The first query gets all the data sets, and calls the 2nd to get each file in turn.

let
// base URL for all daily updates, format is 01-22-2020.csv, starting 22-jan-2020
startDate = #date(2020,1,22),
// this generate is a "loop" that returns a separate table for each day's data
tableList = List.Generate(()=>startDate, each not Date.IsInNextDay(_), each Date.AddDays(_,1), MakeTableForDate),
// Now combine the data into a massive table
combinedTables = Table.Combine(tableList),
// Adjust all the types and replace nulls with blanks in the combined table
#"Changed Type" = Table.TransformColumnTypes(combinedTables,{{"Last_Update", type datetime}, {"Confirmed", Int64.Type}, {"Deaths", Int64.Type}, {"Recovered", Int64.Type}, {"Lat", type number}, {"Long_", type number}, {"Active", Int64.Type}}),
#"Replaced Value" = Table.ReplaceValue(#"Changed Type",null,"",Replacer.ReplaceValue,{"Admin2"}),
#"Replaced Value1" = Table.ReplaceValue(#"Replaced Value",null,0,Replacer.ReplaceValue,{"Confirmed"}),
#"Replaced Value2" = Table.ReplaceValue(#"Replaced Value1",null,0,Replacer.ReplaceValue,{"Deaths"}),
#"Replaced Value3" = Table.ReplaceValue(#"Replaced Value2",null,0,Replacer.ReplaceValue,{"Recovered"}),
#"Replaced Value4" = Table.ReplaceValue(#"Replaced Value3",null,0,Replacer.ReplaceValue,{"Active"}),
#"Replaced Value5" = Table.ReplaceValue(#"Replaced Value4",null,"",Replacer.ReplaceValue,{"Combined_Key"}),
#"Replaced Value6" = Table.ReplaceValue(#"Replaced Value5","Mainland China","China",Replacer.ReplaceText,{"Country_Region"}),
outputTable = Table.AddIndexColumn( #"Replaced Value6", "RowIndex", 0, 1)
in
outputTable

 

and 

 

(inputDate as date) =>
// returns a table full of values for the particular date
// this is called by the GetFileList query
let
baseURL = "https://github.com/CSSEGISandData/COVID-19/raw/master/csse_covid_19_data/csse_covid_19_daily_reports/",
csvName = Date.ToText(inputDate, "MM-dd-yyyy") & ".csv",
webName = baseURL & csvName,
// webContents = Web.Contents(baseURL, [Query=[csvName]]),
webContents = Web.Contents(baseURL, [RelativePath=@csvName]),
dataTablenh = try Csv.Document(webContents) otherwise #table({},{}),
dataTableoh = Table.PromoteHeaders(dataTablenh),
// rename columns so we'll get a consistent table design
// new field names FIPS,Admin2,Province_State,Country_Region,Last_Update,Lat,Long_,Confirmed,Deaths,Recovered,Active,Combined_Key
dataTableR = Table.RenameColumns( dataTableoh,
{{"Province/State", "Province_State"},
{"Country/Region", "Country_Region"},
{"Last Update", "Last_Update"},
{"Latitude", "Lat"},
{"Longitude", "Long_"}}, MissingField.Ignore),
dataTable = Table.AddColumn(dataTableR, "File Date", each inputDate)

in
dataTable

 

Note if you want to be able to use the PowerBI service to refresh the data you have to use the form of the query using RelativePath.

 

Note I also use a lot of DAX to (somewhat correctly, and somewhat bug ridden- playing with that -- ) in order to combine the data into my dashboard which you can take a look at here.

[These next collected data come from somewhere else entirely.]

/-- A frame saved in frame f: its words, the CRC-32C and the valid bit (R173, R177). -/
def State.saveFrame (s : State) (p f : Nat) (ws : List Nat) : State :=
  let all := ws ++ [crc32c (wordBytes ws) + 2 ^ 32]
  (all.zipIdx).foldl (fun s e => s.wr .PLT_TRAP_FRAME p (f * 32 + e.2) (BitVec.ofNat 64 e.1)) s

/-- A resumable trap enters the vendor service with a frame that is free: the frame and the trap report to the job's fault queue (R173). The
state that the Pilot had outside a leg is kept for its return. -/
def State.trapService (s : State) (p f cause detail dva space : Nat) (next : Bool := true) : State :=
  let x := s.pilot p
  let s := s.saveFrame p f (s.frameWords p cause false false detail dva space)
  let s := s.fput (if f = 1 then fPLT_TRAP_STAT_frame1_valid else fPLT_TRAP_STAT_frame0_valid) p 1
  let s := ((s.fput fPLT_TRAP_STAT_last_cause p cause).bump fPLT_TRAP_STAT_trap_count p).countFix 19
  let elem := pack [(0, 16, cause), (16, 4, 3), (20, 4, p), (24, 12, s.fget fPLT_LEG_STATUS_leg p), (36, 14, x.q.upc),
    (50, 1, f), (64, 64, x.q.opr), (128, 64, detail)]
  let s := s.report (s.pjob p).faultQ 32 elem
  s.setPilot p { s.pilot p with st := .trap, trapFrom := x.st, trapFrame := f, trapWait := cause, trapKey := detail, trapNext := next }

/-! ### Loading and ending a job -/

/-- How a Pilot's load of its route ended. -/
inductive Load where
  | done
  | fault (f : FaultSlot)
  | poison
  deriving DecidableEq, Repr

/-- A job's route header, row table, first leg entry, stream descriptor and Legend banks in the Pilot (R120, R124, R131). The reads go
through the cluster's read port; one that fails leaves the Pilot without any of them. -/
def State.loadRoute (s : State) (p j : Nat) : State × Load :=
  let job := s.job j
  let rd (s : State) (dva n : Nat) (go : State → Nat → State × Load) : State × Load :=
    match s.dvaRead p (portCR (p / 4)) job.aspace dva n with
    | (s, .done bs) => go s (ofBytes bs)
    | (s, .fault f) => (s, .fault f)
    | (s, .poison) => (s, .poison)
  rd s job.route 512 fun s h =>
  let rb := hRowBytes h
  rd s (job.route + hRowtabOff h) (hRowtabRows h * rb) fun s tab =>
  rd s job.stream (if job.streams then 32 else 0) fun s d =>
  rd s (job.route + hLegOff h) 32 fun s e =>
  let rows := (List.range (hRowtabRows h)).map (fun k => bits tab (8 * rb * (k + 1) - 1) (8 * rb * k))
  let l0 := if job.flag 0 ∧ bitAt (hFlags h) 0 then hdrField h 0x70 32 else defaultLegend
  let l1 := if job.flag 0 ∧ bitAt (hFlags h) 1 then hdrField h 0x90 32 else defaultLegend
  (s.setPilot p { s.pilot p with hdr := h, rowtab := rows, strDesc := d, legend0 := l0, legend1 := l1, awaitEntry := e }, .done)

/-- A frame is marked invalid: its own valid bit and PLT_TRAP_STAT's clear (R174, R177). -/
def State.dropFrame (s : State) (p f : Nat) : State :=
  (s.fput (if f = 0 then fPLT_TRAP_STAT_frame0_valid else fPLT_TRAP_STAT_frame1_valid) p 0).fputj ⟨.PLT_TRAP_FRAME, 32, 32⟩ p
    (f * 32 + 31) 0

/-- Both frames are marked invalid (R176). -/
def State.dropFrames (s : State) (p : Nat) : State := (s.dropFrame p 0).dropFrame p 1

/-- The pending leg-start milestones of a job that runs no more legs for now are reported with a status (assumption 23). -/
def State.dropLegStarts (s : State) (j : Nat) (st : Status) : State :=
  s.msDropAll (fun x => x.action == 1 && x.target == j) st

/-- The last event of a job, which releases what it held (R228). A status that no leg end carries stands in an event 3 before it
(assumption 24). -/
def State.closeJob (s : State) (j : Nat) (why : Status) : State :=
  let job := s.job j
  let p := job.pilot
  -- CONTEXT_LOST refuses no leg start: it has no event of its own (R226, R229)
  let s := if why = .ok ∨ why = .contextLost then s else s.jobEvent p j 3 0 why.code 0 0
  let s := s.dropLegStarts j (if why = .contextLost then .contextLost else .aborted)
  let s := s.endEvent p j 7 (s.fget fPLT_LEG_INDEX_index p)
  s.setJob j { job with st := .ended, endCode := s.fget fPLT_LEG_STATUS_end p, endStatus := why.code }

/-- The Pilot is free of its job. -/
def State.freePilot (s : State) (p : Nat) : State :=
  let x := s.pilot p
  (s.clearPilotFaults p).setPilot p { x with st := .noJob, preempt := none, leg := { x.leg with results := [] } }

/-- The Pilot loads its job's route and awaits leg 0 (R120, R124, R132). A fault of a read is a resumable trap of the fetch outside a leg,
after which the load begins again; poison ends the job (R321, R347). -/
def State.takeRoute (s : State) (p : Nat) : State :=
  let j := (s.pilot p).job
  match s.loadRoute p j with
  | (s, .done) => s.setPilot p { s.pilot p with st := .awaiting }
  | (s, .fault f) =>
    let s := (s.raiseFault { f with early := false, blocking := true }).1.setPilot p { s.pilot p with st := .noJob }
    s.trapService p 0 cChart f.kind f.dva f.space
  | (s, .poison) => (s.closeJob j .memPoison).freePilot p

/-- The Pilot takes a job that was accepted: what R456 lists is set, and its route is loaded (R120, R124, R132). What the last job's
captures still have to write stays. PLT_SITE_MASK shows mask_init until leg 0 puts its own mask in force (R217, R456). -/
def State.giveJob (s : State) (p j : Nat) : State :=
  let x := s.pilot p
  let b := s.job j
  let mask := b.mask.getD b.maskInit
  let y : Pilot := { st := .awaiting, job := j, suspended := x.suspended, handover := s.now, maskNext := mask,
                     dropNext := b.drops, dropPersist := if b.flag 4 then b.drops else 0 }
  let cap := if (s.job j).flag 6 then (s.job j).capPos else 0
  let y := { y with str := { ctQ := x.str.ctQ, markers := x.str.markers, total := cap }, q := { u := x.q.u } }
  let s := (s.setJob j { b with mask := none, drops := 0 }).setPilot p y
  let s := s.rstAll [.PLT_MATCH_STAT, .PLT_STRM_LO, .PLT_STRM_HI, .PLT_STRM_FLOOR, .PLT_SITE_DROP] p
  let s := (s.fput fPLT_STRM_STAT_pinned p 0).fput fPLT_SITE_MASK_masked p b.maskInit
  let s := s.dropFrames p
  let s := (s.wr .PLT_CAP_STAT p 0 (BitVec.ofNat 64 ((s.rd .PLT_CAP_STAT p).toNat / 16 * 16)))
  let s := s.ffArm p
  ((s.jobPins (s.job j)).foldl (fun s n => s.fput fPIN_FAIL_COUNT_count n 0) s).takeRoute p

/-- The end of a job (R228). The Pilot passes to a job whose request waits (R222). -/
def State.endJob (s : State) (j : Nat) (why : Status) : State :=
  let p := (s.job j).pilot
  let s := s.closeJob j why
  let x := s.pilot p
  if x.preempt = some j then s.setPilot p { x with preempt := none }
  else if x.job = j ∧ x.st ≠ .noJob then
    let s := s.freePilot p
    match x.preempt with
    | some k => s.giveJob p k
    | none => s
  else s.setPilot p { x with suspended := x.suspended.filter (· ≠ j) }

/-- A vector keeps of the strobes that it awaits only some positions: the others were cut off by the end of its leg, and give no
result, no code and no CT state (R186). -/
def VRes.cutTo (v : VRes) (kept : Nat) : VRes :=
  let gone := v.waiting - Nat.land v.waiting kept
  { v with waiting := Nat.land v.waiting kept, sampled := v.sampled - Nat.land v.sampled gone, ct := v.ct - Nat.land v.ct gone,
           cut := decide (gone ≠ 0 ∧ v.all - Nat.land v.all gone = 0) }

/-- A leg ended by a cause (R17, R64, R173, R186): the pins park, vectors whose periods have not begun are discarded, strobes
that would close later are not judged, and the job ends when the results in flight are in. -/
def State.killLeg (s : State) (p code cause : Nat) (index : Option Nat := none) : State :=
  let x := s.pilot p
  if x.leg.ending = 3 then s
  else
    let pins := s.pilotPins p
    let s := pins.foldl (fun s n =>
      let pin := s.pin n
      (s.setPin n { pin with issueQ := [], drive := .off, samples := pin.samples.filter (fun a => decide (a.closes ≤ s.now)) }).faultPark n) s
    let awaited (i : Nat) : Nat := (pins.zipIdx).foldl (fun m e =>
      if (s.pin e.1).samples.any (fun a => a.index == i) then m + 2 ^ e.2 else m) 0
    let cut := (x.leg.results.filter (fun v => decide (v.index < x.leg.begun))).map (fun v => v.cutTo (awaited v.index))
    let s := s.setPilot p { x with q := { x.q with run := none, inRoutine := false },
                                   leg := { x.leg with ending := 3, results := cut, acts := [] } }
    let s := s.fput fPLT_LEG_STATUS_trap_cause p (if code = 7 then cause else 0)
    let s := (s.closeLeg p code (index.getD (x.leg.begun + 2 ^ 64 - 1))).settle p
    if (s.pilot p).leg.results = [] then (s.finishLeg p).endJob x.job .ok else s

https://app.powerbi.com/view?r=eyJrIjoiNjRmMGZkMzItOTc1Ny00MjhhLTk3YmEtZjFkOWUwNWNjMGQ2IiwidCI6IjYwN...

 

@ericleigh007 

 

Hey thanks so much for the additional information.  I'll have to take a closer look at code you're using to transform the data.  A few days after I got my small workbook up and running John Hopkins again adjusted the dataset.....   LOL  So I know exactly what you mean.

 

Keep up the good work! Impressive Dashboard!